Today's Notables

Shanghai Business Travel Log (Part 2)

June 2002
Hisashi Furuichi
President and C.E.O.

The following morning after my arrival, I was picked up to begin introductions and tour the plant. The busy streets were almost unbelievable from the previous evening. The street was filled with activity where it was only just the person who picked me up the previous night. The driver was young and even more so, drove with equal youthful vigor. Whatever the case, vehicles have priority. Pedestrians, bikes, motorcycles and vehicles all travel on the same street, crossing every which way. Cars, by virtue of size only, get the right-of-way and if a pedestrian tries to cross at the wrong time, they are often met with a loud honk and a yelling driver: "Get the heck out of my way." People even cross freeways, often causing accidents here and there.

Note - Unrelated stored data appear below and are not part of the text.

/-- A chain that is dark in STANDBY stays so, and the hold stays, where only chain records change. -/
theorem consistent_of_chains {s t : State} (h : Consistent s) (others : blankChains t = blankChains s)
    (held : ∀ k : ChainNo, t.chc.chains[k].overTemp = s.chc.chains[k].overTemp)
    (dark : s.mdc.mode = .standby → ∀ k : ChainNo, DarkChain s.chc.chains[k] → DarkChain t.chc.chains[k]) :
    Consistent t := by
  have mdc : t.mdc = s.mdc := (congrArg State.mdc others :)
  have imn : t.imn = s.imn := (congrArg State.imn others :)
  have sns : t.sns = s.sns := (congrArg State.sns others :)
  have pxc : t.pxc = s.pxc := (congrArg State.pxc others :)
  have lvs : t.lvs = s.lvs := (congrArg State.lvs others :)
  refine ⟨fun standby => ?_, ?_, fun k => ?_⟩
  · rw [mdc] at standby
    obtain ⟨solve, lastSet, display, displayChain, taken, chains⟩ := h.standby standby
    rw [lvs, pxc]
    exact ⟨solve, lastSet, display, displayChain, taken, fun k => dark standby k (chains k)⟩
  · unfold State.logInv
    rw [imn]
    exact h.log
  · rw [sns, held k]
    exact h.held k

theorem consistent_setChain {s : State} (h : Consistent s) (k : ChainNo) (c : ChainRec)
    (held : c.overTemp = s.chc.chains[k].overTemp)
    (dark : s.mdc.mode = .standby → DarkChain s.chc.chains[k] → DarkChain c) : Consistent (s.setChain k c) := by
  refine consistent_of_chains h (blankChains_setChain s k c) (fun j => ?_) fun standby j hj => ?_
  · by_cases own : k = j
    · subst own
      rw [State.setChain_chain_same, held]
    · rw [State.setChain_chain_other s k j c own]
  · by_cases own : k = j
    · subst own
      rw [State.setChain_chain_same]
      exact dark standby hj
    · rw [State.setChain_chain_other s k j c own]
      exact hj

/-- What the arbiter starts on a chain leaves its hold and its count, and starts no update burst on a dark one. -/
theorem next_kept {c c' : ChainRec} {entry : Option PassEntry} (h : c.next entry = some c') :
    c'.overTemp = c.overTemp ∧ c'.count = c.count ∧ (DarkChain c → DarkChain c') := by
  unfold ChainRec.next at h
  split at h
  · cases h
  · split at h
    · obtain rfl := Option.some.inj h
      exact ⟨rfl, rfl, fun ⟨waiting, done, pending, _⟩ => ⟨waiting, done, pending, nofun⟩⟩
    · split at h
      · cases h
      · split at h
        · obtain rfl := Option.some.inj h
          exact ⟨rfl, rfl, fun ⟨waiting, done, pending, _⟩ => ⟨waiting, done, pending, nofun⟩⟩
        · split at h
          · next burst =>
            obtain rfl := Option.some.inj h
            exact ⟨rfl, rfl, fun ⟨waiting, _⟩ => absurd (waiting.symm.trans burst) nofun⟩
          · obtain rfl := Option.some.inj h
            exact ⟨rfl, rfl, fun ⟨waiting, done, pending, _⟩ => ⟨waiting, done, pending, nofun⟩⟩
          · cases h

/-- The three things an arbiter can do with its chain: nothing, send the latch that is due, start what comes next. -/
theorem arbitrate_chain (s : State) (k : ChainNo) :
    (s.arbitrate k).chc.chains[k] = s.chc.chains[k] ∨
    (∃ f, (s.arbitrate k).chc.chains[k] =
      { s.chc.chains[k] with latchDue := none }.sending (.latch (some f)) latchMessage) ∨
    ∃ entry c, s.chc.chains[k].next entry = some c ∧ (s.arbitrate k).chc.chains[k] = c := by
  cases busy : s.chc.chains[k].isIdle with
  | false => exact .inl (by rw [arbitrate_busy s k busy])
  | true =>
    cases due : s.chc.chains[k].latchDue with
    | some f => exact .inr (.inl ⟨f, by rw [arbitrate_latch s k f busy due, State.setChain_chain_same]⟩)
    | none =>
      rw [arbitrate_next s k busy due]
      split
      · next c starts =>
        refine .inr (.inr ⟨_, c, starts, ?_⟩)
        split
        · exact State.setChain_chain_same s k c
        · exact State.setChain_chain_same s k c
      · exact .inl rfl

Everything I saw in the streets was new and I kept the person accompanying me busy with questions. One of the first things I noticed were the cars. Most were Volkswagons. It seemed like about 70% of passenger cars were Volkswagon Santanas with the rest, Passats or Audis. There were very few vehicles made by Chinese companies so there was very little variety in vehicles on the road. Although I saw a few imports, import duties end up doubling what they cost in Japan, putting it out of the hands of the average person. Recently Taiwanese companies (they often get preferential treatment) have begun to make inroads into China. Most of the people driving a Mercedes Benz or Toyota Celsior were Taiwanese. At twice the Japanese price tag, the Celsior runs about 16 mil yen. If you can buy a Benz S Class in China, you could buy a Rolls in Japan. Even still, vehicles (other than those used for commercial purposes) are becoming economically within the reach of the normal person, naturally causing an increase in the number vehicles on the road and the congestion that goes along with it.

There are 18 golf courses around Shanghai. At an average membership of about 1 mil to 1.5 mil yen, golf is not a sport that is played much at all. In fact, taxi drivers often ask questions of passengers with golf bags, because it is such a rarity.

Chinese currency is the yuan that converts to 16 yen, but 1 yuan will get you about the same thing as 100 yen. In that case, one would think everything is very cheap, but that is not necessarily the case. Even normal things other than luxury items like automobiles and golf memberships, that you would think would be reasonable, are exorbidant. For example, an average condominium in a new, 3-story building sells for 7 mil to 10 mil yen. Even a fairly good size condominium at 150 sq. meters, it is still expensive. In smaller towns in the US, you can buy a 1500 sq ft. used house for around 10 mil yen. Something that size in Shanghai seems high at 7 mil yen. You can't own the land either. It reverts back after about 30 years like land in Japan.

The average entry-level salary for a college graduate is only 20,000 yen. Unless you are in a computer-related field such as systems engineering, which generally is higher paying because of the demands of the fast growing economy, salaries are not that good. People also have a tendency to job hop as opposed to staying a long time at one company, to try to get a better salary and working conditions. Therefore, its difficult to determine what an average salary is because even within the same company, it is highly dependent on the individual.